When used correctly, it plays a crucial part in an athlete’s diet. Follow these guidelines to stay on track.
We all know that eating too much sugar can lead to serious and often grave long-term health effects. But, you might wonder, is there a healthy way I can incorporate it into my diet? We asked three experts for their advice on how to put the sweet stuff to good use.
Look at the Entire Nutritional Profile of Your Meal
The Expert: Nancy Clark, Boston sports nutritionist and author of Nancy Clark’s Sports Nutrition Guidebook
This means you can loosen up with so-called hidden sources of sugar and pay closer attention to the foods you’re eating alongside them. Take salad dressing, for example. “Rather than focusing on the sugar in the dressing, I would look at the nutrients in the vegetables and the leafy greens,” Clark says. In other words, nixing sugar without giving thought to what goes with it can cause you to miss out on important nutrients. Another example: orange juice. Once considered a breakfast essential, it was quickly phased out when sugar became a topic of concern, says Clark. Half a cup of orange juice is 66 calories and contains 11 grams of sugar, but it also contains your entire daily allowance of vitamin C. Few people consciously seek out vitamin C elsewhere, which can lead to deficiency, Clark cautions.
Focus on Real Foods
The Expert: Adena Neglia, former competitive figure skater who specializes in sports nutrition at Brown and Medina Nutrition in New York City
“If you eat mostly whole foods, limit processed ones and sugary drinks, and try to balance your meals with complex carbohydrates, lean proteins, and healthy fats, then it’s unlikely you will have to worry about your sugar intake,” Neglia says. Rather than falling for “diet” foods that just masquerade as healthy, opt for the real stuff. Pick full-fat yogurts topped with real berries and rolled oats rather than fruit-on-the-bottom alternatives, and beware of “healthier sugars” like agave, beet sugar, tapioca syrup, or even honey and maple syrup. There’s no nutritional advantage to those added sugars over white, processed table sugar, she says. But many processed foods are loaded with these so-called “natural” alternatives to make them taste better and to appear to consumers as a healthier choice.

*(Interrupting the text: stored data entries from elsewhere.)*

/-- Settles O15: the check is R9's list up to the spelling of (e) and the repetition in (f); the refusal is the first
branch of the step and of every operation. -/
theorem illegalConfigurationsAreRefused : Obligations.IllegalConfigurationsAreRefused := by
  refine ⟨fun p => ?_, fun s h => ⟨step_of_not_legal h, exec_of_not_legal h⟩⟩
  rw [legal_iff, syncSeparates_iff]
  refine and_congr_right' (and_congr_right' (and_congr_right' (and_congr_right fun hsync => and_congr_right' ?_)))
  exact timesFit_iff_of_syncFits hsync

end Sys2Proof.Proofs
end

section
/-! PROOFS. The arithmetic primitives of spec/00_scope.md R12, as numbers. -/

namespace Sys2Proof.Proofs

open Sys2Proof.Machine Sys2Proof.Laws

theorem elapsed_toNat (t t0 : Time) : (elapsed t t0).toNat = (t.toNat + (2 ^ 32 - t0.toNat)) % 2 ^ 32 := by
  rw [elapsed, BitVec.toNat_sub, Nat.add_comm]

/-- `satsub` saturates just where subtraction of numbers does. -/
theorem satsub_toNat (a b : Time) : (satsub a b).toNat = a.toNat - b.toNat := by
  by_cases h : b.toNat ≤ a.toNat
  · exact satsub_toNat_of_le h
  · have hsat : satsub a b = 0 := if_neg h
    rw [hsat, Nat.sub_eq_zero_of_le (Nat.le_of_not_le h)]
    rfl

theorem add32_toNat (a b : Time) : (add32 a b).toNat = (a.toNat + b.toNat) % 2 ^ 32 := BitVec.toNat_add a b

/-- The three branches of `clamp` are the three places of `v` against an interval whose ends fit 16 bits. -/
theorem clamp_toNat {p : Params} (hband : p.chMin ≤ p.chMax) (hfit : p.chMax ≤ 65535) (v : Channel) :
    (clamp p v).toNat = max p.chMin (min p.chMax v.toNat) := by
  have exact16 : ∀ k ≤ p.chMax, (BitVec.ofNat 16 k).toNat = k := fun k hk => by
    rw [BitVec.toNat_ofNat, Nat.mod_eq_of_lt (by omega)]
  unfold clamp
  split
  next hlow => rw [exact16 _ hband]; omega
  next hlow =>
    split
    next hhigh => rw [exact16 _ le_rfl]; omega
    next hhigh => omega

/-- R9(b) orders the ends of the band and bounds the upper one. -/
theorem channelBand_of_legal {p : Params} (h : Legal p) : p.chMin ≤ p.chMax ∧ p.chMax ≤ 65535 := by
  obtain ⟨-, ⟨-, hmin, hmax, hfit⟩, -⟩ := legal_iff.mp h
  exact ⟨hmin.trans hmax, hfit⟩

theorem fromLe16_toNat (b0 b1 : Byte) : (fromLe16 b0 b1).toNat = b0.toNat + 256 * b1.toNat := by
  have hshift : b1.toNat <<< 8 = 2 ^ 8 * b1.toNat := by rw [Nat.shiftLeft_eq, Nat.mul_comm]
  rw [fromLe16, BitVec.toNat_append, hshift, ← Nat.two_pow_add_eq_or_of_lt b0.isLt, Nat.add_comm]

/-- The two bytes of a value are its digits to the base 256. -/
theorem toNat_eq_bytes (v : Channel) :
    v.toNat = (v.extractLsb' 0 8).toNat + 256 * (v.extractLsb' 8 8).toNat := by
  have hv := v.isLt
  simp only [BitVec.extractLsb'_toNat, Nat.shiftRight_eq_div_pow]
  omega

theorem fromLe16_extract (v : Channel) : fromLe16 (v.extractLsb' 0 8) (v.extractLsb' 8 8) = v :=
  BitVec.eq_of_toNat_eq ((fromLe16_toNat _ _).trans (toNat_eq_bytes v).symm)

/-- Settles O33: each primitive by its value as a number. -/
theorem arithmeticPrimitivesAreExact : Obligations.ArithmeticPrimitivesAreExact := by
  refine ⟨elapsed_toNat, satsub_toNat, add32_toNat, fun e k => exceeds_iff, fun p v hlegal => ?_, fun v => ?_⟩
  · obtain ⟨hband, hfit⟩ := channelBand_of_legal hlegal
    exact clamp_toNat hband hfit v
  · exact ⟨_, _, rfl, toNat_eq_bytes v, fromLe16_extract v⟩

end Sys2Proof.Proofs
end

section
/-! PROOFS. `status_out` and the link registers (spec/10_state.md R25, R27, R33; spec/00_scope.md R13). -/

namespace Sys2Proof.Proofs

open Sys2Proof.Machine Sys2Proof.Laws

@[simp] theorem status_iff {l : LinkState} : l.status = true ↔ l = .lost := by
  rw [LinkState.status, decide_eq_true_iff]

section Records

@[simp] theorem statusRecords_nil : statusRecords [] = [] := rfl
@[simp] theorem statusRecords_ppm (t : Time) (l : Bool) : statusRecords [.ppm t l] = [] := rfl
@[simp] theorem statusRecords_send (t : Time) (a : Nat) (bs : List Byte) : statusRecords [.send t a bs] = [] := rfl

@[simp] theorem statusRecords_statusRecord (t : Time) (old new : LinkState) :
    statusRecords (statusRecord t old new) = statusRecord t old new := by
  by_cases h : old = new
  · rw [h, statusRecord_self, statusRecords_nil]
  · rw [statusRecord_ne h]; rfl

theorem mem_of_mem_statusRecords {o : Output} {out : List Output} (h : o ∈ statusRecords out) : o ∈ out :=
  List.mem_of_mem_filter h

/-- RESET logs its `STATUS(t, 1)` on either role (R135, log 16). -/
theorem status_mem_resetRecords (r : Role) (t : Time) : .status t true ∈ resetRecords r t := by
  cases r with
  | tx => exact List.mem_singleton_self _
  | rx => exact List.mem_cons_of_mem _ (List.mem_singleton_self _)

end Records

section Links

@[simp] theorem link_tx (n : TxNode) : (Node.tx n).link = n.srcLink := rfl
@[simp] theorem link_rx (n : RxNode) : (Node.rx n).link = n.snkLink := rfl

@[simp] theorem statusOut_nodeReset (p : Params) (r : Role) (t : Time) : (nodeReset p r t).statusOut = true := by
  cases r <;> rfl

/-- The encoder does not touch the sink supervisor's link (R113). -/
theorem encoderBranch_snkLink {p : Params} {n : RxNode} {seg : Segment} (h : encoderBranch p n = some seg) :
    seg.1.snkLink = n.snkLink := by
  obtain ⟨-, v, -, rfl⟩ | ⟨-, -, rfl⟩ | ⟨-, -, rfl⟩ | ⟨-, rfl⟩ | ⟨-, rfl⟩ := encoderBranch_some h <;> rfl

end Links

/-- The operation of time `t0` from `s` to `t` only adds records, and the STATUS records it adds are those of R13: one
of the new level if the link has changed, none otherwise. -/
def LogsLinkChange (t0 : Time) (s t : State) : Prop :=
  ∃ out, t.log = s.log ++ out ∧ statusRecords out = statusRecord t0 s.node.link t.node.link

section LogsLinkChange
variable {t0 : Time} {s t : State} {n : Node} {out : List Output}

theorem logsLinkChange_putNode (h : statusRecords out = statusRecord t0 s.node.link n.link) :
    LogsLinkChange t0 s (s.putNode n out) :=
  ⟨out, rfl, h⟩

/-- An operation that leaves the link alone must log no STATUS record. -/
theorem logsLinkChange_of_link_eq (hlink : n.link = s.node.link) (hout : statusRecords out = []) :
    LogsLinkChange t0 s (s.putNode n out) :=
  logsLinkChange_putNode (by rw [hlink, hout, statusRecord_self])

/-- An operation that sets the link logs just `statusRecord`. -/
theorem logsLinkChange_statusRecord {old new : LinkState} (hold : s.node.link = old) (hnew : n.link = new) :
    LogsLinkChange t0 s (s.putNode n (statusRecord t0 old new)) :=
  logsLinkChange_putNode (by rw [hold, hnew, statusRecords_statusRecord])

end LogsLinkChange

/-- Every operation but RESET: the edge past the sync threshold, the check and the sink's tick set the link, and every
other branch leaves it alone. -/
theorem exec_logsLinkChange {i : Instr} {s t : State} (hi : ∀ t0, i ≠ .reset t0) (h : exec i s = .next t) :
    LogsLinkChange i.time s t := by
  cases i with
  | decEdge t0 =>
    obtain ⟨n, ⟨hn, -⟩, ⟨-, rfl⟩ | ⟨-, -, rfl⟩ | ⟨-, -, rfl⟩⟩ := execDecEdge_next h
    · exact logsLinkChange_statusRecord (by rw [hn, link_tx]) rfl
    · exact logsLinkChange_of_link_eq (by rw [hn]; rfl) rfl
    · exact logsLinkChange_of_link_eq (by rw [hn]; rfl) rfl
  | srcChk t0 =>
    obtain ⟨n, ⟨hn, -⟩, rfl⟩ := execSrcChk_next h
    exact logsLinkChange_statusRecord (by rw [hn, link_tx]) rfl
  | srcLd t0 k =>
    obtain ⟨n, v, ⟨hn, -⟩, -, rfl⟩ := execSrcLd_next h
    exact logsLinkChange_of_link_eq (by rw [hn]; rfl) rfl
  | srcSend t0 =>
    obtain ⟨n, ⟨hn, -⟩, ⟨-, rfl⟩ | ⟨-, rfl⟩⟩ := execSrcSend_next h
    · exact logsLinkChange_of_link_eq (by rw [hn]) (statusRecords_send _ _ _)
    · exact logsLinkChange_of_link_eq (by rw [hn]) rfl
  | rxHdr t0 len =>
    obtain ⟨n, ⟨hn, -⟩, ⟨-, rfl⟩ | ⟨-, rfl⟩⟩ := execRxHdr_next h
    · exact logsLinkChange_of_link_eq (by rw [hn]; rfl) rfl
    · exact logsLinkChange_of_link_eq (by rw [hn]) rfl
  | rxSt t0 k raw =>
    obtain ⟨n, ⟨hn, -⟩, rfl⟩ := execRxSt_next h
    exact logsLinkChange_of_link_eq (by rw [hn]; rfl) rfl
  | snkTick t0 =>
    obtain ⟨n, ⟨hn, -⟩, rfl⟩ := execSnkTick_next h
    exact logsLinkChange_statusRecord (by rw [hn, link_rx]) rfl
  | encFire t0 =>
    obtain ⟨n, m, d, ⟨hn, -⟩, -, hbranch, rfl⟩ := execEncFire_next h
    exact logsLinkChange_of_link_eq (by rw [hn]; exact encoderBranch_snkLink hbranch) (statusRecords_ppm _ _)
  | reset t0 => exact absurd rfl (hi t0)

/-- Settles O40: RESET logs `STATUS(t, 1)` in any case, and the records of every other operation are those of
`exec_logsLinkChange`. -/
theorem statusFollowsTheLink : Obligations.StatusFollowsTheLink := by
  refine ⟨fun n => status_iff, fun n => status_iff, fun i s t h => ?_⟩
  by_cases hreset : ∃ t0, i = .reset t0
  · obtain ⟨t0, rfl⟩ := hreset
    obtain ⟨-, rfl⟩ := execReset_next h
    refine ⟨resetRecords s.role t0, rfl, fun _ => ?_, fun hi => absurd rfl (hi t0)⟩
    rw [putNode_node, statusOut_nodeReset]
    exact status_mem_resetRecords _ _
  · obtain ⟨out, hlog, hstatus⟩ := exec_logsLinkChange (not_exists.mp hreset) h
    refine ⟨out, hlog, fun hlink => ?_, fun _ => ?_⟩
    · refine mem_of_mem_statusRecords ?_
      rw [hstatus, statusRecord_ne (Ne.symm hlink)]
      exact List.mem_singleton_self _
    · rw [hstatus, statusRecord]
      exact if_congr eq_comm rfl rfl

end Sys2Proof.Proofs
end

section
/-! PROOFS. The registers after RESET by their numbers, and before it (spec/10_state.md R38, R39; R81(a)). -/

namespace Sys2Proof.Proofs

open Sys2Proof.Machine Sys2Proof.Laws

/-- An array of one value, read by register number. -/
theorem replicate_read {n k c : Nat} (hk : k < n) (hc : c ≤ 65535) :
    ((List.replicate n (BitVec.ofNat 16 c : Channel))[k]?).map BitVec.toNat = some c := by
  rw [List.getElem?_replicate_of_lt hk, Option.map_some, BitVec.toNat_ofNat, Nat.mod_eq_of_lt (by omega)]

section ResetReads
variable {p : Params} (hlegal : Legal p) (t : Time)
include hlegal

theorem chReset_le_of_legal : p.chReset ≤ 65535 := by
  obtain ⟨-, ⟨-, -, hmax, hfit⟩, -⟩ := legal_iff.mp hlegal
  exact hmax.trans hfit

/-- R9(a) lets S0 hold the value `N_CH`. -/
theorem txReset_readReg_decIdx : (txReset p t).readReg (.s 0) = some p.nCh := by
  obtain ⟨⟨-, hfit⟩, -⟩ := legal_iff.mp hlegal
  show some (BitVec.ofNat 8 p.nCh).toNat = some p.nCh
  rw [BitVec.toNat_ofNat, Nat.mod_eq_of_lt (by omega)]

theorem txReset_readReg_ch {k : Nat} (hk : k < p.nCh) : (txReset p t).readReg (.c k) = some p.chReset :=
  replicate_read hk (chReset_le_of_legal hlegal)

theorem txReset_readReg_txBuf {k : Nat} (hk : k < p.nCh) : (txReset p t).readReg (.b k) = some p.chReset :=
  replicate_read hk (chReset_le_of_legal hlegal)

theorem rxReset_readReg_ch {k : Nat} (hk : k < p.nCh) : (rxReset p t).readReg (.c k) = some p.chReset :=
  replicate_read hk (chReset_le_of_legal hlegal)

/-- R9(f) makes `ENC_START_DELAY` exact in 32 bits. -/
theorem rxReset_readReg_tmrDeadline :
    (rxReset p t).readReg (.s 9) = some ((t.toNat + p.encStartDelay) % 2 ^ 32) := by
  obtain ⟨-, -, -, -, -, -, -, -, -, -, hdelay⟩ := legal_iff.mp hlegal
  show some (add32 t (micros p.encStartDelay)).toNat = _
  rw [add32_toNat, micros_toNat (by omega)]

/-- R39 leaves no register unspecified. The S registers read some value in every state; an element does because RESET
fills the arrays. -/
theorem nodeReset_readReg_isSome {r : Role} {g : Reg} (hg : g ∈ regsOf r p.nCh) :
    ∃ v, (nodeReset p r t).readReg g = some v := by
  cases r with
  | tx =>
    simp only [regsOf, List.mem_append, List.mem_cons, List.not_mem_nil, or_false, List.mem_map, List.mem_range] at hg
    obtain ((rfl | rfl | rfl | rfl) | ⟨k, hk, rfl⟩) | ⟨k, hk, rfl⟩ := hg
    iterate 4 exact ⟨_, rfl⟩
    · exact ⟨_, txReset_readReg_ch hlegal t hk⟩
    · exact ⟨_, txReset_readReg_txBuf hlegal t hk⟩
  | rx =>
    simp only [regsOf, List.mem_append, List.mem_cons, List.not_mem_nil, or_false, List.mem_map, List.mem_range] at hg
    obtain (rfl | rfl | rfl | rfl | rfl | rfl | rfl | rfl) | ⟨k, hk, rfl⟩ := hg
    iterate 8 exact ⟨_, rfl⟩
    exact ⟨_, rxReset_readReg_ch hlegal t hk⟩

end ResetReads

theorem execReset_of_legal {s : State} (h : Legal s.params) (t : Time) :
    execReset t s = .next (s.putNode (nodeReset s.params s.role t) (resetRecords s.role t)) :=
  if_neg (not_not.mpr h)

theorem isReset_iff {i : Instr} : isReset i = true ↔ ∃ t, i = .reset t := by
  cases i <;> simp [isReset, Instr.opcode]

/-- R81(a): what a step runs before the first RESET is a RESET. -/
theorem decoded_isReset_of_not_started {s u : State} {w : EventWord} {rest : List EventWord} {i : Instr}
    (hpending : s.pending = w :: rest) (hstarted : s.monitor.started = false)
    (hdecode : decodeFor s.params.nCh s.role w = .ok i) (h : step s = .next u) : ∃ t, i = .reset t := by
  obtain ⟨-, ⟨hnil, -⟩ | ⟨w', rest', i', m, hcons, hdecode', hobserve, -⟩⟩ := step_next h
  · rw [hpending] at hnil; cases hnil
  · obtain ⟨rfl, -⟩ := List.cons.inj (hpending.symm.trans hcons)
    obtain rfl := Except.ok.inj (hdecode.symm.trans hdecode')
    obtain ⟨-, hreset, -⟩ | ⟨hstarted', -⟩ := observe_ok hobserve
    · exact isReset_iff.mp hreset
    · rw [hstarted] at hstarted'; cases hstarted'

/-- Settles O42: a register is a parameter that fits its width by R9, or a constant of R39 and R82. -/
theorem resetValuesByRegister : Obligations.ResetValuesByRegister := by
  refine ⟨fun p t hlegal => ⟨?_, ?_, fun r g hg => nodeReset_readReg_isSome hlegal t hg⟩,
    fun s t hlegal => ⟨_, execReset_of_legal hlegal t, rfl⟩,
    fun s w rest i hpending hstarted hdecode hi u h => ?_⟩
  · exact ⟨txReset_readReg_decIdx hlegal t, rfl, rfl, rfl,
      fun k hk => ⟨txReset_readReg_ch hlegal t hk, txReset_readReg_txBuf hlegal t hk⟩⟩
  · exact ⟨rfl, rfl, rfl, rfl, rfl, rfl, rxReset_readReg_tmrDeadline hlegal t, rfl,
      fun k hk => rxReset_readReg_ch hlegal t hk⟩
  · obtain ⟨t, rfl⟩ := decoded_isReset_of_not_started hpending hstarted hdecode h
    exact hi t rfl

end Sys2Proof.Proofs
end

section
/-! PROOFS. The numbers of the enumerated registers (spec/30_encoding.md R82). -/

namespace Sys2Proof.Proofs

open Sys2Proof.Machine

theorem linkState_decode_encode (l : LinkState) : LinkState.decode l.encode = l := by
  cases l with
  | active => exact if_neg (by decide)
  | lost => exact if_pos rfl

theorem encState_decode_encode (e : EncState) : EncState.decode e.encode = e := by
  cases e <;> rfl

/-- Settles O43: the numbers are the model's tables, and each is read back. -/
theorem enumerationEncodings : Obligations.EnumerationEncodings :=
  ⟨⟨rfl, rfl⟩, ⟨rfl, rfl, rfl, rfl⟩, ⟨rfl, rfl⟩, ⟨rfl, rfl⟩, linkState_decode_encode, encState_decode_encode⟩

end Sys2Proof.Proofs
end

section
/-! PROOFS. The fields of an event word as numbers (spec/30_encoding.md R70). -/

namespace Sys2Proof.Proofs

open Sys2Proof.Laws

section Fields
variable (w : EventWord)

theorem opField_toNat : (opField w).toNat = w.toNat / 2 ^ 56 := by
  have hw := w.isLt
  rw [opField, BitVec.extractLsb'_toNat, Nat.shiftRight_eq_div_pow]
  omega

theorem aField_toNat : (aField w).toNat = w.toNat / 2 ^ 48 % 2 ^ 8 := by
  rw [aField, BitVec.extractLsb'_toNat, Nat.shiftRight_eq_div_pow]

Deploy It at the Right Time
The Expert: Allen Tran, dietician for the U.S. Ski and Snowboard Association
For top athletic performance, sugar is a must. But, cautions Tran, “dose matters, and each sport differs in its demands on the body.” Endurance athletes may need more carbs than power athletes, who specialize in all-out sprints. And you can game your sugar intake so it releases quickly or slowly, depending on when you need it.

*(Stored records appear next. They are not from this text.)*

-- ==== Sys2Proof/Machine/Encoder.lean ====
section
/-! DEFINITION. The encode pipeline, ENCODE6 and ENCODE8 with their A bit (spec/42_encode.md). -/

namespace Sys2Proof.Machine

/-- n[0] of every code (R71). -/
def slot0 (data : Byte) : Nibble := (((data >>> 4) &&& 0x8) ||| (data &&& 0x7)).setWidth 4

/-- n[1] of every code (R71). -/
def slot1 (address : Address) (data : Byte) : Nibble :=
  ((address >>> 4) &&& 0x8).setWidth 4 ||| ((data >>> 4) &&& 0x7).setWidth 4

/-- n[2] of every code; `alt` clears its bit 3 (R71, R72). -/
def slot2 (alt : Bool) (address : Address) : Nibble :=
  ((address >>> 4) &&& 0x7).setWidth 4 ||| (if alt then 0 else 0x8)

/-- n[3] of every code (R71). -/
def slot3 (address : Address) : Nibble := (((address >>> 12) &&& 0x7) ||| (address &&& 0x8)).setWidth 4

/-- n[4] of every code (R71). -/
def slot4 (address : Address) : Nibble := (((address >>> 8) &&& 0x8) ||| (address &&& 0x7)).setWidth 4

/-- n[5] before the branch fills its bit 3 (R71). -/
def slot5 (address : Address) : Nibble := ((address >>> 8) &&& 0x7).setWidth 4

/-- The six slots of a 6-symbol code: bit 3 of `data` goes to n[5] (R74). -/
def encodeSlots6 (alt : Bool) (address : Address) (data : Byte) : List Nibble :=
  [slot0 data, slot1 address data, slot2 alt address, slot3 address, slot4 address,
    slot5 address ||| (data &&& 0x8).setWidth 4]

/-- The eight slots of an 8-symbol code: bit 3 of `comp` goes to n[5] and bit 3 of `data` to n[7] (R75). -/
def encodeSlots8 (alt : Bool) (address : Address) (data comp : Byte) : List Nibble :=
  [slot0 data, slot1 address data, slot2 alt address, slot3 address, slot4 address,
    slot5 address ||| (comp &&& 0x8).setWidth 4,
    (((comp >>> 4) &&& 0x8) ||| (comp &&& 0x7)).setWidth 4,
    (((comp >>> 4) &&& 0x7) ||| (data &&& 0x8)).setWidth 4]

/-- Stage 3: each slot becomes a symbol in slot order, and the slots beyond them are 0 (R44, R73). -/
def emit (roms : Roms) (ns : List Nibble) : Response :=
  let cs := ns.map (symRead roms)
  { zeroResponse with
    olen := BitVec.ofNat 4 ns.length
    osym := #v[cs.getD 0 0, cs.getD 1 0, cs.getD 2 0, cs.getD 3 0, cs.getD 4 0, cs.getD 5 0, cs.getD 6 0, cs.getD 7 0] }

/-- The response of ENCODE6 with a given A bit, or its error (R74). C_IN is not read (R48, R70). -/
def encode6Result (roms : Roms) (alt : Bool) (a d : Operand) : Except ErrorInfo Response :=
  match rangeCheck a d none with
  | .error e => .error e
  | .ok () => .ok (emit roms (encodeSlots6 alt (addressOf a) (byteOf d)))

/-- The response of ENCODE8 with a given A bit, or its error (R75). -/
def encode8Result (roms : Roms) (alt : Bool) (a d c : Operand) : Except ErrorInfo Response :=
  match rangeCheck a d (some c) with
  | .error e => .error e
  | .ok () => .ok (emit roms (encodeSlots8 alt (addressOf a) (byteOf d) (byteOf c)))

/-- ENCODE6 (R74, A = 0). -/
def execEncode6 (a d : Operand) (s : State) : Host.Outcome State Fault Refusal :=
  .next (s.conclude (encode6Result s.roms false a d))

/-- ENCODE6.ALT (R74, A = 1). -/
def execEncode6Alt (a d : Operand) (s : State) : Host.Outcome State Fault Refusal :=
  .next (s.conclude (encode6Result s.roms true a d))

/-- ENCODE8 (R75, A = 0). -/
def execEncode8 (a d c : Operand) (s : State) : Host.Outcome State Fault Refusal :=
  .next (s.conclude (encode8Result s.roms false a d c))

/-- ENCODE8.ALT (R75, A = 1). -/
def execEncode8Alt (a d c : Operand) (s : State) : Host.Outcome State Fault Refusal :=
  .next (s.conclude (encode8Result s.roms true a d c))

end Sys2Proof.Machine
end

Here’s what Allen recommends for optimal performance.
More than 45 minutes before a race: Have a nut-butter and jelly sandwich, a power bar, or a fruit yogurt.
Immediately before: Throw back a shot block, gel, or gulp of sports drink, or have a small piece of fresh fruit, such as pineapple, apple, or banana.
Midrace: Stick with things that digest quickly, like shot blocks and sports drinks. (Gummy bears are also popular.)
Post-race: For recovery, aim for a combo of carbs and protein, such as chocolate milk, a peanut butter sandwich, a hard-boiled egg with crackers, string cheese and pretzels, or a fruit and protein-powder smoothie.